2. Multimodal Synchronous Data Acquisition
In VISME’s data collection scenarios, visual data (RGB-D cameras), tactile data (sensor arrays), and motion data (joint encoders) are synchronized at the millisecond level. Every grasping action generates vision-tactile-motion triplet data aligned in time, providing high-quality “perception-action” paired samples for model training.
3. Large-Scale “Data Factories”
We have built standardized data collection pipelines covering thousands of objects of different materials, shapes, and weights, as well as various interaction types—grasping, pressing, sliding, rotating, and more. Every piece of data undergoes manual verification and automated cleaning to ensure authenticity and consistency.
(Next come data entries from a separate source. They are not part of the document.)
/-! ## Heddle engines -/

/-- R138, R139, R154, R158: a check runs and ends with its reason; one during which the pattern was written fails with 8 and INDEX 0.
In a pattern without valid segment ranges whose first END comes after pick 0, a pick 0 whose opcode is reserved, or that sets a
field or flag its opcode does not use or forbids, makes the check fail with reason 1 at 0; so does unloaded pattern memory. A
pattern without an END fails with reason 4 at 2,047. A check that finds nothing sets PAT_OK and shows the worst case. -/
def Obligations.PatternCheck : Prop :=
  (∀ (e : Fin 8) (m : Master) (s : State), Gives (.patternCheck e m) s fun t =>
    (t.eng e).check = some false ∧ t.reg (HDL_PAT_STATUS e) = 0x40000000) ∧
  (∀ (e : Fin 8) (s : State), (s.eng e).check = some true → Gives (.patternCheckDone e) s fun t =>
    (t.eng e).check = none ∧ t.fld (HDL_PAT_STATUS e) 31 30 = 3 ∧ t.fld (HDL_PAT_STATUS e) 23 16 = 8 ∧
    t.fld (HDL_PAT_STATUS e) 10 0 = 0 ∧ t.bit (HDL_STATUS e) 3 = false) ∧
  (∀ (e : Fin 8) (s : State), (s.eng e).check = some false → (∀ i, i < 2048 → (pickOf (patGet (s.eng e) i)).opc ≠ 2) →
    Gives (.patternCheckDone e) s fun t => t.bit (HDL_STATUS e) 3 = false ∧ t.fld (HDL_PAT_STATUS e) 31 30 = 3 ∧
      (((s.eng e).pat = [] → t.fld (HDL_PAT_STATUS e) 23 16 = 1 ∧ t.fld (HDL_PAT_STATUS e) 10 0 = 0) ∧
      ((s.eng e).pat ≠ [] → t.fld (HDL_PAT_STATUS e) 23 16 = 4 ∧ t.fld (HDL_PAT_STATUS e) 10 0 = 2047))) ∧
  (∀ (e : Fin 8) (last : Nat) (s : State), (s.eng e).check = some false → 0 < last → last < 2048 →
    (pickOf (patGet (s.eng e) last)).opc = 2 → (∀ i, i < last → (pickOf (patGet (s.eng e) i)).opc ≠ 2) →
    (∀ n, n < 16 → s.segValid e n = false) →
    let k := pickOf (patGet (s.eng e) 0)
    let on := pflag k
    (k.opc ∈ [0x00, 0x03, 0x0B, 0x0F, 0x1B] ∨ 0x1F < k.opc ∨ (k.opc = 0x01 ∧ (k.flg, k.d, k.a, k.b, k.p) ≠ (0, 0, 0, 0, 0)) ∨
      (k.opc = 0x04 ∧ (1 < k.flg ∨ k.a ≠ 0 ∨ k.b ≠ 0)) ∨ (k.opc = 0x05 ∧ (1 < k.flg ∨ on 0 = false ∧ k.b ≠ 0)) ∨
      (k.opc = 0x06 ∧ (15 < k.flg ∨ (if on 2 then k.b else k.p) ≠ 0)) ∨ (k.opc = 0x07 ∧ (1 < k.flg ∨ k.p ≠ 0)) ∨
      (k.opc = 0x09 ∧ (7 < k.flg ∨ (if on 1 then k.p else k.b) ≠ 0)) ∨ (k.opc ∈ [0x0A, 0x0C, 0x0D] ∧ k.flg ≠ 0) ∨
      (k.opc = 0x0E ∧ 1 < k.flg) ∨ (k.opc = 0x10 ∧ (1 < k.flg ∨ on 0 = true ∧ k.b ≠ 0)) ∨
      (k.opc = 0x11 ∧ (1 < k.flg ∨ on 0 = false ∧ k.p ≠ 0)) ∨
      (k.opc = 0x12 ∧ (31 < k.flg ∨ 5 < k.flg % 8 ∨ (if on 3 then k.b else k.p) ≠ 0)) ∨
      (k.opc = 0x13 ∧ (k.flg % 16 = 0 ∨ 9 < k.flg % 16 ∨ k.b ≠ 0)) ∨ (k.opc = 0x14 ∧ (2 < k.flg ∨ k.b ≠ 0 ∨ k.p ≠ 0)) ∨
      (k.opc = 0x15 ∧ (1 < k.flg ∨ k.b ≠ 0 ∨ k.p ≠ 0)) ∨ (k.opc ∈ [0x08, 0x16, 0x17, 0x18, 0x19] ∧ (k.flg ≠ 0 ∨ k.p ≠ 0)) ∨
      (k.opc = 0x1A ∧ (1 < k.flg ∨ k.p ≠ 0 ∨ on 0 = false ∧ k.b ≠ 0)) ∨
      (k.opc = 0x1C ∧ (3 < k.flg ∨ k.flg = 0 ∧ k.b ≠ 0)) ∨ (k.opc = 0x1D ∧ (7 < k.flg ∨ on 2 = false ∧ k.flg ≠ 0)) ∨
      (k.opc = 0x1E ∧ (31 < k.flg ∨ on 4 = false ∧ k.b ≠ 0)) ∨ (k.opc = 0x1F ∧ (k.flg ≠ 0 ∨ k.d ≠ 0))) →
    Gives (.patternCheckDone e) s fun t => t.bit (HDL_STATUS e) 3 = false ∧ t.fld (HDL_PAT_STATUS e) 31 30 = 3 ∧
      t.fld (HDL_PAT_STATUS e) 23 16 = 1 ∧ t.fld (HDL_PAT_STATUS e) 10 0 = 0) ∧
  (∀ (e : Fin 8) (w : Nat) (s : State), (s.eng e).check = some false → s.checkPattern e = (w, none) →
    Gives (.patternCheckDone e) s fun t => t.bit (HDL_STATUS e) 3 = true ∧ t.reg (HDL_PAT_STATUS e) = 0x80000000 ∧
      t.reg (HDL_WCET e) = BitVec.ofNat 32 w)

/-- R139, R145, R149, R150: RUN acts on the whole lock group and needs PAT_OK of every member; it is not cleared while the Weaver has an
enabled target fed from the group; CLR_STATES, LOCK_GRP and COUNT only as their rules allow. A refused write ends with status 3. -/
def Obligations.EngineControl : Prop :=
  (∀ (e : Fin 8) (m : Master) (s : State), Gives (.hdlRunSet e m) s fun t =>
    if (s.group e).all (fun x => s.bit (HDL_STATUS x) 3) then
      ∀ x ∈ s.group e, t.bit (HDL_CTRL x) 0 = true ∧ (t.eng x).stopReq = false ∧
        t.hdlState x = (if s.hdlState x = 0 then 1 else s.hdlState x)
    else t.engines = s.engines ∧ (∀ x : Fin 8, t.reg (HDL_CTRL x) = s.reg (HDL_CTRL x)) ∧ t.acc = 3) ∧
  (∀ (e : Fin 8) (m : Master) (s : State), Gives (.hdlRunClear e m) s fun t =>
    if (s.group e).any s.engineFeeds then
      t.engines = s.engines ∧ (∀ x : Fin 8, t.reg (HDL_CTRL x) = s.reg (HDL_CTRL x)) ∧ t.acc = 3
    else ∀ x ∈ s.group e, t.bit (HDL_CTRL x) 0 = false ∧ t.hdlState x = s.hdlState x ∧
      ((t.eng x).stopReq = true ∨ s.hdlState x = 0)) ∧
  (∀ (e : Fin 8) (m : Master) (s : State), Gives (.clrStates e m) s fun t =>
    if s.engRuns e then t.engines = s.engines ∧ t.acc = 3 else t.eng e = { s.eng e with st := [] }) ∧
  (∀ (e : Fin 8) (m : Master) (g : BitVec 3) (s : State), Gives (.lockGrpWrite e m g) s fun t => t.engines = s.engines ∧
    if s.engRuns e = true ∨ 4 < g.toNat then t.reg (HDL_CTRL e) = s.reg (HDL_CTRL e) ∧ t.acc = 3
    else t.fld (HDL_CTRL e) 10 8 = g.toNat ∧ t.fld (HDL_CTRL e) 7 0 = s.fld (HDL_CTRL e) 7 0) ∧
  (∀ (e : Fin 8) (m : Master) (n : BitVec 11) (s : State), Gives (.imgCountWrite e m n) s fun t => t.engines = s.engines ∧
    if 1024 < n.toNat ∨ imageLimit s.tcyc < imageBytes (s.sumCount e n.toNat) then
      t.reg (HDL_IMG e) = s.reg (HDL_IMG e) ∧ t.acc = 3
    else t.reg (HDL_IMG e) = BitVec.ofNat 32 n.toNat)

/-- R133, R137, R139, R140, R141, R242, R260: swap requests and withdrawals reach the whole lock group; SWAP_AT takes a cycle after
the current one within 2^30. A segment is not enabled while PAT_OK is 0, nor are the hand-over unit's segments touched while it
is busy; a range is written while the engine runs only where its segment is disabled and its old and new picks lie idle, and
clears PAT_OK. An input map entry whose node is not 1 to 40 is stored disabled. A standby refuses all of them to firmware and
host; a mirrored segment write is taken as the active module has accepted it. -/
def Obligations.EngineSettings : Prop :=
  (∀ (e : Fin 8) (m : Master) (s : State), s.mirrorBars m = false →
    (Gives (.swap e m) s fun t => ∀ x ∈ s.group e, (t.eng x).swap = some none ∧ t.bit (HDL_COEF_CTRL x) 8 = true) ∧
    (Gives (.cancel e m) s fun t => ∀ x ∈ s.group e, (t.eng x).swap = none ∧ t.bit (HDL_COEF_CTRL x) 8 = false) ∧
    Gives (.swapAt e m) s fun t =>
      let k := (s.reg (HDL_COEF_SWAP_CYC e)).toNat
      let d := sext 32 (k + 2 ^ 32 - s.k)
      if 0 < d ∧ d ≤ 2 ^ 30 then ∀ x ∈ s.group e, (t.eng x).swap = some (some k) ∧ t.bit (HDL_COEF_CTRL x) 8 = true
      else t.engines = s.engines ∧ t.acc = 3) ∧
  (∀ (e : Fin 8) (m : Master) (v : BitVec 16) (n : Fin 16) (j : Fin 464) (w : Word) (s : State), s.mirrorBars m = true →
    ∀ c ∈ [Instr.swap e m, .cancel e m, .swapAt e m, .segEnWrite e m v, .segRangeWrite e m n w, .inMapWrite e m j w],
    Gives c s fun t => t.engines = s.engines ∧ t.acc = 3 ∧ t.reg (HDL_SEG_EN e) = s.reg (HDL_SEG_EN e) ∧
      t.reg (HDL_SEG_RANGE e n) = s.reg (HDL_SEG_RANGE e n) ∧ t.reg (HDL_IN_MAP e j) = s.reg (HDL_IN_MAP e j)) ∧
  (∀ (e : Fin 8) (s : State), Gives (.coefCopyDone e) s fun t => t.bit (HDL_COEF_CTRL e) 9 = false ∧ t.engines = s.engines) ∧
  (∀ (e : Fin 8) (m : Master) (v : BitVec 16) (s : State), s.mirrorBars m = false →
    Gives (.segEnWrite e m v) s fun t =>
      let old := s.fld (HDL_SEG_EN e) 15 0
      if m ≠ .mirror ∧ (s.bit (HDL_STATUS e) 3 = false ∧ (∃ n ∈ List.range 16, v.getLsbD n = true ∧ s.bit (HDL_SEG_EN e) n = false) ∨
          s.hovPhase e ≠ 0 ∧ ∃ i ∈ List.range 4, v.getLsbD (s.hovSeg e i) ≠ old.testBit (s.hovSeg e i)) then
        t.reg (HDL_SEG_EN e) = s.reg (HDL_SEG_EN e) ∧ t.acc = 3
      else t.reg (HDL_SEG_EN e) = BitVec.ofNat 32 v.toNat ∧ t.reg (HDL_SEG_ACT e) = s.reg (HDL_SEG_ACT e)) ∧
  (∀ (e : Fin 8) (m : Master) (n : Fin 16) (v : Word) (s : State), s.mirrorBars m = false →
    Gives (.segRangeWrite e m n v) s fun t =>
      let w := v &&& 0x07FF87FF
      if m ≠ .mirror ∧ (s.hovPhase e ≠ 0 ∨ s.engRuns e = true ∧ ¬ (s.segOff e n = true ∧
          s.rangeIdle e (s.reg (HDL_SEG_RANGE e n)) = true ∧ s.rangeIdle e w = true)) then
        t.reg (HDL_SEG_RANGE e n) = s.reg (HDL_SEG_RANGE e n) ∧ t.bit (HDL_STATUS e) 3 = s.bit (HDL_STATUS e) 3 ∧ t.acc = 3
      else t.reg (HDL_SEG_RANGE e n) = w ∧ t.bit (HDL_STATUS e) 3 = false) ∧
  (∀ (e : Fin 8) (m : Master) (j : Fin 464) (v : Word) (s : State), s.mirrorBars m = false → Gives (.inMapWrite e m j v) s fun t =>
    t.engines = s.engines ∧ ∀ h : Fin 2,
      let e1 := v.toNat / 2 ^ (16 * h.val) % 2 ^ 16
      let e2 := (t.reg (HDL_IN_MAP e j)).toNat / 2 ^ (16 * h.val) % 2 ^ 16
      e2 / 8 % 2 ^ 12 = e1 / 8 % 2 ^ 12 ∧ e2 % 8 = 0 ∧
      (e2 / 2 ^ 15 = 1 ↔ e1 / 2 ^ 15 = 1 ∧ 1 ≤ e1 / 2 ^ 7 % 64 ∧ e1 / 2 ^ 7 % 64 ≤ 40))

/-- R124, R126, R132, R145, R242, R260, R336: the writes of an engine's memories. A refused write changes no engine; a pick is written
with its held high word and clears PAT_OK; mailbox words are staged but for the one the router assigns; the active bank is
written only while the engine is stopped; states of a running engine become presets, 64 at most; output words go to both
copies. A standby refuses firmware and host the mirrored stores. -/
def Obligations.EngineMemoryWrites : Prop :=
  (∀ (e : Fin 8) (m : Master) (i : Fin 2048) (lo : Word) (s : State), s.mirrorBars m = false →
    Gives (.patternWrite e m i lo) s fun t =>
      if m ≠ .mirror ∧ (s.engRuns e = true ∧ s.pickIdle e i = false ∨ s.hovPhase e ≠ 0) then t.engines = s.engines ∧ t.acc = 3
      else
        (∀ j, patGet (t.eng e) j = if j = i.val then join64 lo (s.heldHi (pickAddr e i) (hi32 (patGet (s.eng e) i)))
          else patGet (s.eng e) j) ∧
        t.bit (HDL_STATUS e) 3 = false ∧ (∀ k : Fin 8, k ≠ e → t.eng k = s.eng k)) ∧
  (∀ (e : Fin 8) (m : Master) (bank : Fin 2) (c : Fin 2048) (v : Word) (s : State), s.mirrorBars m = false →
    Gives (.coefWrite e m bank c v) s fun t =>
      if s.engRuns e = true ∧ bank.val = s.activeBank e then t.engines = s.engines ∧ t.acc = 3
      else (∀ k : Fin 8, k ≠ e → t.eng k = s.eng k) ∧ ∀ (b : Fin 2) (x : Fin 2048), coefBank (t.eng e) b x =
        if b = bank ∧ x = c then v else coefBank (s.eng e) b x) ∧
  (∀ (e : Fin 8) (m : Master) (w : Fin 32) (v : Word) (s : State), s.mirrorBars m = false → Gives (.mailboxWrite e m w v) s fun t =>
    if s.bit (EVR_HDL e) 31 = true ∧ s.fld (EVR_HDL e) 4 0 = w.val then t.engines = s.engines ∧ t.acc = 3
    else (t.eng e).sig = (s.eng e).sig ∧ (∀ k : Fin 8, k ≠ e → t.eng k = s.eng k) ∧ ∀ x, Sparse.get (fun _ => 0) (t.eng e).box x =
      if x = w.val then v else Sparse.get (fun _ => 0) (s.eng e).box x) ∧
  (∀ (e : Fin 8) (m : Master) (i c : Fin 2048) (bank : Fin 2) (w : Fin 32) (v : Word) (s : State), s.mirrorBars m = true →
    ∀ x ∈ [Instr.patternWrite e m i v, .coefWrite e m bank c v, .mailboxWrite e m w v],
    Gives x s fun t => t.engines = s.engines ∧ t.acc = 3) ∧
  (∀ (e : Fin 8) (m : Master) (w : Fin 32) (v : Word) (s : State),
    exec (.signalWrite e m ⟨992 + w.val, by omega⟩ v) s = exec (.mailboxWrite e m w v) s) ∧
  (∀ (e : Fin 8) (m : Master) (w : Fin 8192) (v : Word) (s : State), ¬ (992 ≤ w.val ∧ w.val < 1024) →
    Gives (.signalWrite e m w v) s fun t =>
      if s.engRuns e then t.engines = s.engines ∧ t.acc = 3
      else (∀ k : Fin 8, k ≠ e → t.eng k = s.eng k) ∧ ∀ x, sigRead (t.eng e) x = (if x = w.val then v else sigRead (s.eng e) x) ∧
        sigGet (t.eng e) x = if x = w.val then v else sigGet (s.eng e) x) ∧
  (∀ (e : Fin 8) (m : Master) (i : Fin 1024) (lo : Word) (s : State), Gives (.stateWrite e m i lo) s fun t =>
    let old := (stGet (s.eng e) i).toNat
    let hi := s.heldHi (stateAddr e i) (BitVec.ofNat 32 (old / 2 ^ 32)) &&& 0xFFFF
    if s.engRuns e then
      if 64 ≤ (s.eng e).presets.length then t.engines = s.engines ∧ t.acc = 3
      else t.eng e = { s.eng e with presets := (s.eng e).presets ++
          [{ idx := i, hi := hi, lo := lo, origin := s.originOf m }] } ∧
        t.reg (HDL_PRESET e) = BitVec.ofNat 32 ((s.eng e).presets.length + 1)
    else ∀ x, (stGet (t.eng e) x).toNat = if x = i.val then lo.toNat + hi.toNat * 2 ^ 32 else (stGet (s.eng e) x).toNat)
4. Hybrid Enhancement of Simulation and Real Data
To address the high cost of real data collection, VISME has developed a synthetic data generation system based on physics engines. However, unlike other synthetic data approaches, we insist on “real data driving simulation”—calibrating simulation parameters with real collected tactile data to ensure that synthetic data possesses physical characteristics consistent with the real world, thereby bridging the “sim-to-real” gap.
The Data-Driven “Hand-Eye Perception” Loop
When machines possess real tactile data, they cease to be blind executors and become intelligent agents with physical perception. When picking up an egg, they sense its subtle deformation and stop applying pressure. When tightening a screw, they perceive the engagement depth of the threads and adjust rotation speed accordingly. When grasping fabric, they modulate their grip strategy based on the smoothness of the texture.
This is the ultimate goal VISME pursues: to endow every machine with a complete physical experience—where intelligence is completed by the body, and the body is animated by intelligence.